*Available records*.

-- ==== Sys2Proof/Laws/Memory.lean ====
section
/-! SUPPORT. The laws of the peer register space: a read after a write to the same address gives the byte, every other address
is left alone, and every operation keeps the canonical form. -/

namespace Sys2Proof
namespace Machine

@[simp] theorem Memory.read_nil (a : Nat) : Memory.read [] a = none := rfl

theorem Memory.read_cons (k : Nat) (v : Byte) (m : Memory) (a : Nat) :
    Memory.read ((k, v) :: m) a = if k = a then some v else Memory.read m a := rfl

@[simp] theorem Memory.read_write_same (m : Memory) (a : Nat) (v : Byte) : (m.write a v).read a = some v := by
  induction m with
  | nil => simp [Memory.write, Memory.read_cons]
  | cons c m ih =>
    obtain ⟨k, w⟩ := c
    simp only [Memory.write]
    split
    · simp [Memory.read_cons]
    · split
      · simp [Memory.read_cons]
      · simp [Memory.read_cons, ih, Ne.symm ‹¬a = k›]

theorem Memory.read_write_other (m : Memory) (a b : Nat) (v : Byte) (h : b ≠ a) : (m.write a v).read b = m.read b := by
  induction m with
  | nil => simp [Memory.write, Memory.read_cons, h.symm]
  | cons c m ih =>
    obtain ⟨k, w⟩ := c
    simp only [Memory.write]
    split
    · simp [Memory.read_cons, h.symm]
    · split
      · subst_vars; simp [Memory.read_cons, h.symm]
      · simp [Memory.read_cons, ih]

/-- The lower bound of the canonical form, as an inequality. -/
def Memory.above (lo : Option Nat) (k : Nat) : Prop := ∀ l, lo = some l → l < k

theorem Memory.wfFrom_cons (lo : Option Nat) (k : Nat) (v : Byte) (m : Memory) :
    Memory.wfFrom lo ((k, v) :: m) = true ↔ Memory.above lo k ∧ k < 256 ∧ Memory.wfFrom (some k) m = true := by
  cases lo <;> simp [Memory.wfFrom, Memory.above, and_assoc]

theorem Memory.wfFrom_write (m : Memory) (lo : Option Nat) (a : Nat) (v : Byte) (hlo : Memory.above lo a) (ha : a < 256)
    (h : Memory.wfFrom lo m = true) : Memory.wfFrom lo (m.write a v) = true := by
  induction m generalizing lo with
  | nil => exact (Memory.wfFrom_cons lo a v []).2 ⟨hlo, ha, rfl⟩
  | cons c m ih =>
    obtain ⟨k, w⟩ := c
    obtain ⟨h1, h2, h3⟩ := (Memory.wfFrom_cons lo k w m).1 h
    simp only [Memory.write]
    split
    · have hk : Memory.above (some a) k := by intro l hl; cases hl; assumption
      exact (Memory.wfFrom_cons _ _ _ _).2 ⟨hlo, ha, (Memory.wfFrom_cons _ _ _ _).2 ⟨hk, h2, h3⟩⟩
    · split
      · subst_vars; exact (Memory.wfFrom_cons _ _ _ _).2 ⟨hlo, ha, h3⟩
      · have hk : Memory.above (some k) a := by intro l hl; cases hl; omega
        exact (Memory.wfFrom_cons _ _ _ _).2 ⟨h1, h2, ih (some k) hk h3⟩

/-- A write keeps the canonical form. -/
theorem Memory.wf_write (m : Memory) (a : Byte) (v : Byte) (h : m.wf = true) : (m.write a.toNat v).wf = true :=
  Memory.wfFrom_write m none a.toNat v (by simp [Memory.above]) a.isLt h

theorem Memory.wfFrom_map_range' (f : Byte → Byte) (n : Nat) :
    ∀ (b : Nat) (lo : Option Nat), Memory.above lo b → b + n ≤ 256 →
      Memory.wfFrom lo ((List.range' b n).map (fun a => (a, f (BitVec.ofNat 8 a)))) = true := by
  induction n with
  | zero => intro b lo _ _; rfl
  | succ n ih =>
    intro b lo hlo hb
    rw [List.range'_succ, List.map_cons, Memory.wfFrom_cons]
    exact ⟨hlo, by omega, ih (b + 1) (some b) (by intro l hl; cases hl; omega) (by omega)⟩

/-- The memory that lists every location is in canonical form. -/
theorem Memory.wf_fill (f : Byte → Byte) : (Memory.fill f).wf = true := by
  simp only [Memory.wf, Memory.fill, List.range_eq_range']
  exact Memory.wfFrom_map_range' f 256 0 none (by simp [Memory.above]) (by omega)

theorem Memory.read_map_range' (f : Byte → Byte) (n : Nat) :
    ∀ (b a : Nat), b ≤ a → a < b + n →
      Memory.read ((List.range' b n).map (fun a => (a, f (BitVec.ofNat 8 a)))) a = some (f (BitVec.ofNat 8 a)) := by
  induction n with
  | zero => intro b a h1 h2; omega
  | succ n ih =>
    intro b a h1 h2
    rw [List.range'_succ, List.map_cons, Memory.read_cons]
    split
    · subst_vars; rfl
    · exact ih (b + 1) a (by omega) (by omega)

/-- Each location of a filled memory holds what the function gives its address. -/
theorem Memory.read_fill (f : Byte → Byte) (a : Byte) : (Memory.fill f).read a.toNat = some (f a) := by
  simp only [Memory.fill, List.range_eq_range']
  rw [Memory.read_map_range' f 256 0 a.toNat (by omega) (by have := a.isLt; omega)]
  simp

/-- A burst write keeps the canonical form. -/
theorem wf_writeBurst (p : PeerKind) (m : Memory) (a : Byte) (vs : List Byte) (h : m.wf = true) :
    (writeBurst p m a vs).wf = true := by
  induction vs generalizing m a with
  | nil => exact h
  | cons v vs ih => exact ih _ _ (Memory.wf_write m a v h)

/-- Every frame keeps the canonical form of the peer register space. -/
theorem wf_peerEffect (s : State) (f : BusFrame) (h : s.preg.wf = true) : (peerEffect s f).wf = true := by
  cases f with
  | reset => exact Memory.wf_fill _
  | read a n => exact h
  | write a vs => exact wf_writeBurst _ _ _ _ h
  | bitmod a m v => exact Memory.wf_write _ _ _ h
  | rdstatus => exact h

end Machine
end Sys2Proof
end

*Problem details*.
Your answer should be the line with "wf_writeBurst _ _ _ _ h" and all lines after it in the listing above, repeated exactly. No other lines belong.

*Answer to this exercise*.
  | write a vs => exact wf_writeBurst _ _ _ _ h
  | bitmod a m v => exact Memory.wf_write _ _ _ h
  | rdstatus => exact h

end Machine
end Sys2Proof
end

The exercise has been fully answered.